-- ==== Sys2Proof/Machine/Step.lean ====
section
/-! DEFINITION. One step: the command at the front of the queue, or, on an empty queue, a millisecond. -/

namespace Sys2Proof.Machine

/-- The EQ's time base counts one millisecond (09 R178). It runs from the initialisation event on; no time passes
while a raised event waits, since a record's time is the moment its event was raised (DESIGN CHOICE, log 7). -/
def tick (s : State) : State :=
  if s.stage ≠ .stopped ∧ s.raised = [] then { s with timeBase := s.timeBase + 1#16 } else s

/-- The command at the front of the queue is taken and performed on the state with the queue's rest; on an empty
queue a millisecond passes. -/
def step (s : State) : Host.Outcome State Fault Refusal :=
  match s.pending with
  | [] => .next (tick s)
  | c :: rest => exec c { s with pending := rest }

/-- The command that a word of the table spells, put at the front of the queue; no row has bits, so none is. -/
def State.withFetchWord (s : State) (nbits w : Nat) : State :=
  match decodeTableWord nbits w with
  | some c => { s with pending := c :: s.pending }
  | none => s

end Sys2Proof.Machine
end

------------------------------------------------------------

Problem description: Select all lines in the listing that include the word "match".

Your response:
  match s.pending with
  match decodeTableWord nbits w with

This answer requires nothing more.